Re: pseudo-specs for a String class: char *buf

From: Alex Rousskov <rousskov_at_measurement-factory.com>
Date: Wed, 03 Sep 2008 09:49:21 -0600

On Wed, 2008-09-03 at 16:53 +0200, Kinkie wrote:
> On Wed, Sep 3, 2008 at 3:59 PM, Alex Rousskov
> <rousskov_at_measurement-factory.com> wrote:
> >
> > I looked at your StringNg wiki page and noticed that your string has
> > a "char *buf" pointer into the memory buffer (in addition to the buffer
> > pointer itself). I think it would be better to use an offset instead of
> > the pointer into internal buffer area:
>
> Yes, I had a discussion with Adrian about the same issue earlier on on IRC.
> You make excellent points - as Adrian did :)
> Here's my take
>
> > - cleaner design: no peeking into other object's privates
> Yes.
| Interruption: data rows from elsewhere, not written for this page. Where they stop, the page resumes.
/-- REC2FN reports LossyConversion in exactly the one case R174 lists, and REC2REC, which drops low-order bits when narrowing,
never does. That LossyConversion is not reported below the band, where bits would be lost too, is decision D6 (R106, R177;
log 9). -/
def Obligations.Rec2fnLossyConversionCause : Prop :=
  (∀ (f : IeeeFormat) (strict : Bool) (r : Nat) (s : State) (fl : Fields) (tag : Nat),
    f.Legal → r < 2 ^ (f.e + f.s + 1) → f.toRecodedFormat.fields r = fl → f.toRecodedFormat.tag fl.exp = tag →
      ∃ t, exec (.rec2fn f strict r) s = .next t ∧
        (t.err = 2#2 ↔
          1 ≤ tag ∧ tag ≤ 5 ∧ f.toRecodedFormat.minSubnormalExponent ≤ fl.exp ∧
          fl.exp < f.toRecodedFormat.minNormalExponent ∧
          (2 ^ (f.s - 1) + fl.sig) % 2 ^ (f.toRecodedFormat.minNormalExponent - fl.exp) ≠ 0)) ∧
  (∀ (a b : RecFormat) (v : Nat) (s t : State), exec (.rec2rec a b v) s = .next t → t.err ≠ 2#2)

/-- What raising does: the code on `err`, the data output unspecified (a draw of the free value over all of `y`, log 4),
and nothing else. Its premise is that REC2FN raised; the form of the draw is the model's (decision D5). -/
def Obligations.RaisedConditionLeavesDataFree : Prop :=
  ∀ (f : IeeeFormat) (strict : Bool) (r : Nat) (s t : State), exec (.rec2fn f strict r) s = .next t → t.err ≠ 0#2 →
    (t.err = 1#2 ∨ t.err = 2#2) ∧
    t = { s with
      y := (Config.unspecifiedBits s.draws (max (f.e + f.s) s.params.busWidth)).toNat
      err := t.err
      draws := s.draws + 1 }

/-- Below the band InvalidEncoding is reported even though the shift would lose bits too (decision D6, log 9); the lowest
exponent of the band always raises LossyConversion (derived in R107). -/
def Obligations.Rec2fnBandTestComesFirst : Prop :=
  ∀ (f : IeeeFormat) (strict : Bool) (r : Nat) (s : State) (fl : Fields),
    f.Legal → r < 2 ^ (f.e + f.s + 1) → f.toRecodedFormat.fields r = fl → f.toRecodedFormat.NormalTag fl.exp →
      (fl.exp < 2 ^ (f.e - 1) + 2 - f.s → ∃ t, exec (.rec2fn f strict r) s = .next t ∧ t.err = 1#2) ∧
      (fl.exp = 2 ^ (f.e - 1) + 2 - f.s → ∃ t, exec (.rec2fn f strict r) s = .next t ∧ t.err = 2#2)

/-- R110: on every path that does not raise, the sign bit of the result is that of the input; flipping the sign bit
changes neither whether a condition is raised nor which. -/
def Obligations.Rec2fnKeepsSign : Prop :=
  ∀ (f : IeeeFormat) (strict : Bool) (r : Nat) (s : State), f.Legal → r < 2 ^ (f.e + f.s + 1) →
    ∃ t u, exec (.rec2fn f strict r) s = .next t ∧
      exec (.rec2fn f strict (r ^^^ 2 ^ (f.e + f.s))) s = .next u ∧
      u.err = t.err ∧
      (t.err = 0#2 → t.y.testBit (f.e + f.s - 1) = r.testBit (f.e + f.s)) ∧
      (t.err = 0#2 → u.y = t.y ^^^ 2 ^ (f.e + f.s - 1))

/-- Exactly one of three outcomes for every pattern, and `err = 0` exactly on the patterns that are not malformed (R60,
R61, R111; the priority is decision D6, log 9). -/
def Obligations.Rec2fnAcceptsExactlyWellFormed : Prop :=
  ∀ (f : IeeeFormat) (strict : Bool) (r : Nat) (s : State), f.Legal → r < 2 ^ (f.e + f.s + 1) →
    ∃ t, exec (.rec2fn f strict r) s = .next t ∧
      ((t.err = 0#2 ∧ t.y < 2 ^ (f.e + f.s)) ∨ t.err = 1#2 ∨ t.err = 2#2) ∧
      (t.err = 0#2 ↔ f.toRecodedFormat.grade strict r ≠ .malformed)

/-- The don't-care bits of R112 (D8, log 7): two inputs of one sign and tag that agree on the bits REC2FN reads give the
same code and, with no condition, the same value. -/
def Obligations.Rec2fnIgnoresDontCareBits : Prop :=
  ∀ (f : IeeeFormat) (strict : Bool) (r r' : Nat) (s : State) (fl fl' : Fields) (tag : Nat),
    f.Legal → r < 2 ^ (f.e + f.s + 1) → r' < 2 ^ (f.e + f.s + 1) →
    f.toRecodedFormat.fields r = fl → f.toRecodedFormat.fields r' = fl' →
    f.toRecodedFormat.tag fl.exp = tag → f.toRecodedFormat.tag fl'.exp = tag → fl.sign = fl'.sign →
    ((tag = 0 ∧ (strict = true → fl.sig = fl'.sig)) ∨ tag = 6 ∨ (tag = 7 ∧ fl.sig = fl'.sig)) →
      ∃ t t', exec (.rec2fn f strict r) s = .next t ∧ exec (.rec2fn f strict r') s = .next t' ∧
        t'.err = t.err ∧ (t.err = 0#2 → t'.y = t.y)

/-- Under tags 1 to 5 no bit is lost: two such inputs that convert to the same IEEE value are equal (R112). -/
def Obligations.Rec2fnInjectiveOnNormalTags : Prop :=
  ∀ (f : IeeeFormat) (strict : Bool) (r r' : Nat) (s t t' : State), f.Legal →
    f.toRecodedFormat.NormalTag (f.toRecodedFormat.fields r).exp →
    f.toRecodedFormat.NormalTag (f.toRecodedFormat.fields r').exp →
    exec (.rec2fn f strict r) s = .next t → exec (.rec2fn f strict r') s = .next t' →
    t.err = 0#2 → t'.err = 0#2 → t.y = t'.y → r = r'

/-! ### FN2REC -/

/-- All-ones exponent: an infinity gets tag 6, zero `low` bits (decision D10) and the payload in the trailing significand,
zero or the port's value (decision D9, log 8); a NaN gets tag 7, zero `low` bits and its significand unchanged (R121). -/
def Obligations.Fn2recSpecialValues : Prop :=
  ∀ (f : IeeeFormat) (v : Nat) (det : Bool) (pay : Nat) (s : State) (fl : Fields),
    f.Legal → v < 2 ^ (f.e + f.s) → pay < 2 ^ (f.s - 1) → f.fields v = fl → fl.exp = 2 ^ f.e - 1 →
    (fl.sig = 0 →
      exec (.fn2rec f v det pay) s =
        .next { s with
          y := fl.sign * 2 ^ (f.e + f.s) + 6 * 2 ^ (f.e - 2) * 2 ^ (f.s - 1) + (if det then 0 else pay)
          err := 0#2 }) ∧
    (fl.sig ≠ 0 →
      exec (.fn2rec f v det pay) s =
        .next { s with
          y := fl.sign * 2 ^ (f.e + f.s) + 7 * 2 ^ (f.e - 2) * 2 ^ (f.s - 1) + fl.sig
          err := 0#2 })

/-- R122: a subnormal whose top set significand bit is bit `s - 2 - n` gets the exponent `K + 1 - n` and the significand
`(sig << (n+1)) mod 2^(s-1)`; its tag is 1 or 2, the exponent is below `minNormalExponent`, the low `n + 1` significand
bits are 0, and no bit of the input's significand is lost. -/
def Obligations.Fn2recSubnormal : Prop :=
  ∀ (f : IeeeFormat) (v : Nat) (det : Bool) (pay : Nat) (s : State) (fl : Fields) (n rexp rsig : Nat),
    f.Legal → v < 2 ^ (f.e + f.s) → pay < 2 ^ (f.s - 1) → f.fields v = fl → fl.exp = 0 →
    n ≤ f.s - 2 → 2 ^ (f.s - 2 - n) ≤ fl.sig → fl.sig < 2 ^ (f.s - 1 - n) →
    rexp = 2 ^ (f.e - 1) + 1 - n → rsig = fl.sig * 2 ^ (n + 1) % 2 ^ (f.s - 1) →
      exec (.fn2rec f v det pay) s =
        .next { s with y := fl.sign * 2 ^ (f.e + f.s) + rexp * 2 ^ (f.s - 1) + rsig, err := 0#2 } ∧
      (f.toRecodedFormat.tag rexp = 1 ∨ f.toRecodedFormat.tag rexp = 2) ∧
      rexp < f.toRecodedFormat.minNormalExponent ∧ 2 ^ (f.e - 1) + 3 - f.s ≤ rexp ∧
      rsig % 2 ^ (n + 1) = 0 ∧ 2 ^ (f.s - 1) + rsig = fl.sig * 2 ^ (n + 1)

/-- R123: a zero gives `sign << (WR-1)`, the whole exponent field and the significand zero; the result passes REC2FN under
either value of STRICT_ZERO_TAG. -/
def Obligations.Fn2recZero : Prop :=
  ∀ (f : IeeeFormat) (v : Nat) (det : Bool) (pay : Nat) (s : State),
    f.Legal → v < 2 ^ (f.e + f.s) → pay < 2 ^ (f.s - 1) → (f.fields v).exp = 0 → (f.fields v).sig = 0 →
      exec (.fn2rec f v det pay) s = .next { s with y := (f.fields v).sign * 2 ^ (f.e + f.s), err := 0#2 } ∧
      ∀ strict, ∃ t, exec (.rec2fn f strict ((f.fields v).sign * 2 ^ (f.e + f.s))) s = .next t ∧ t.err = 0#2

/-- R124: a normal gets the exponent `exp + K + 1`, which is `K + 2 .. 3K - 1` with a tag of 2 to 5, and its significand
unchanged. -/
def Obligations.Fn2recNormal : Prop :=
  ∀ (f : IeeeFormat) (v : Nat) (det : Bool) (pay : Nat) (s : State) (fl : Fields) (rexp : Nat),
    f.Legal → v < 2 ^ (f.e + f.s) → pay < 2 ^ (f.s - 1) → f.fields v = fl → 1 ≤ fl.exp → fl.exp ≤ 2 ^ f.e - 2 →
    rexp = fl.exp + 2 ^ (f.e - 1) + 1 →
      exec (.fn2rec f v det pay) s =
        .next { s with y := fl.sign * 2 ^ (f.e + f.s) + rexp * 2 ^ (f.s - 1) + fl.sig, err := 0#2 } ∧
      2 ^ (f.e - 1) + 2 ≤ rexp ∧ rexp ≤ 3 * 2 ^ (f.e - 1) - 1 ∧
      2 ≤ f.toRecodedFormat.tag rexp ∧ f.toRecodedFormat.tag rexp ≤ 5

/-- R126: FN2REC raises no condition: every one of the `2^WI` patterns, with any payload, gives a recoded value. -/
def Obligations.Fn2recNeverRaises : Prop :=
  ∀ (f : IeeeFormat) (v : Nat) (det : Bool) (pay : Nat) (s : State),
    f.Legal → v < 2 ^ (f.e + f.s) → pay < 2 ^ (f.s - 1) →
      ∃ y, y < 2 ^ (f.e + f.s + 1) ∧ exec (.fn2rec f v det pay) s = .next { s with y := y, err := 0#2 }

/-- R127, R157: the sign bit of the result is the sign bit of the input, for every input of FN2REC and of REC2REC. -/
def Obligations.SignBitKeptByFn2recAndRec2rec : Prop :=
  (∀ (f : IeeeFormat) (v : Nat) (det : Bool) (pay : Nat) (s : State),
    f.Legal → v < 2 ^ (f.e + f.s) → pay < 2 ^ (f.s - 1) →
      ∃ t, exec (.fn2rec f v det pay) s = .next t ∧ t.y.testBit (f.e + f.s) = v.testBit (f.e + f.s - 1)) ∧
  (∀ (a b : RecFormat) (v : Nat) (s : State), a.Legal → b.Legal → v < 2 ^ (a.E + a.s) →
      ∃ t, exec (.rec2rec a b v) s = .next t ∧ t.y.testBit (b.E + b.s - 1) = v.testBit (a.E + a.s - 1))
At the same time the KBuf::Buf class (the "other object") is a
> private member class of the KBuf class;
> it's actually little more than a glorified struct, and shouldn't be
> thought as a first-level citizen on its own.

Private or not, it is still another object.

And, FWIW, I doubt the memory buffer class will remain inside the string
class.

> > - easier to change memory buffer internals
> If you mean "change the buffer contents", that's an operation which
> should be quite rare.
> If you mean "change the code" that should be even rarer.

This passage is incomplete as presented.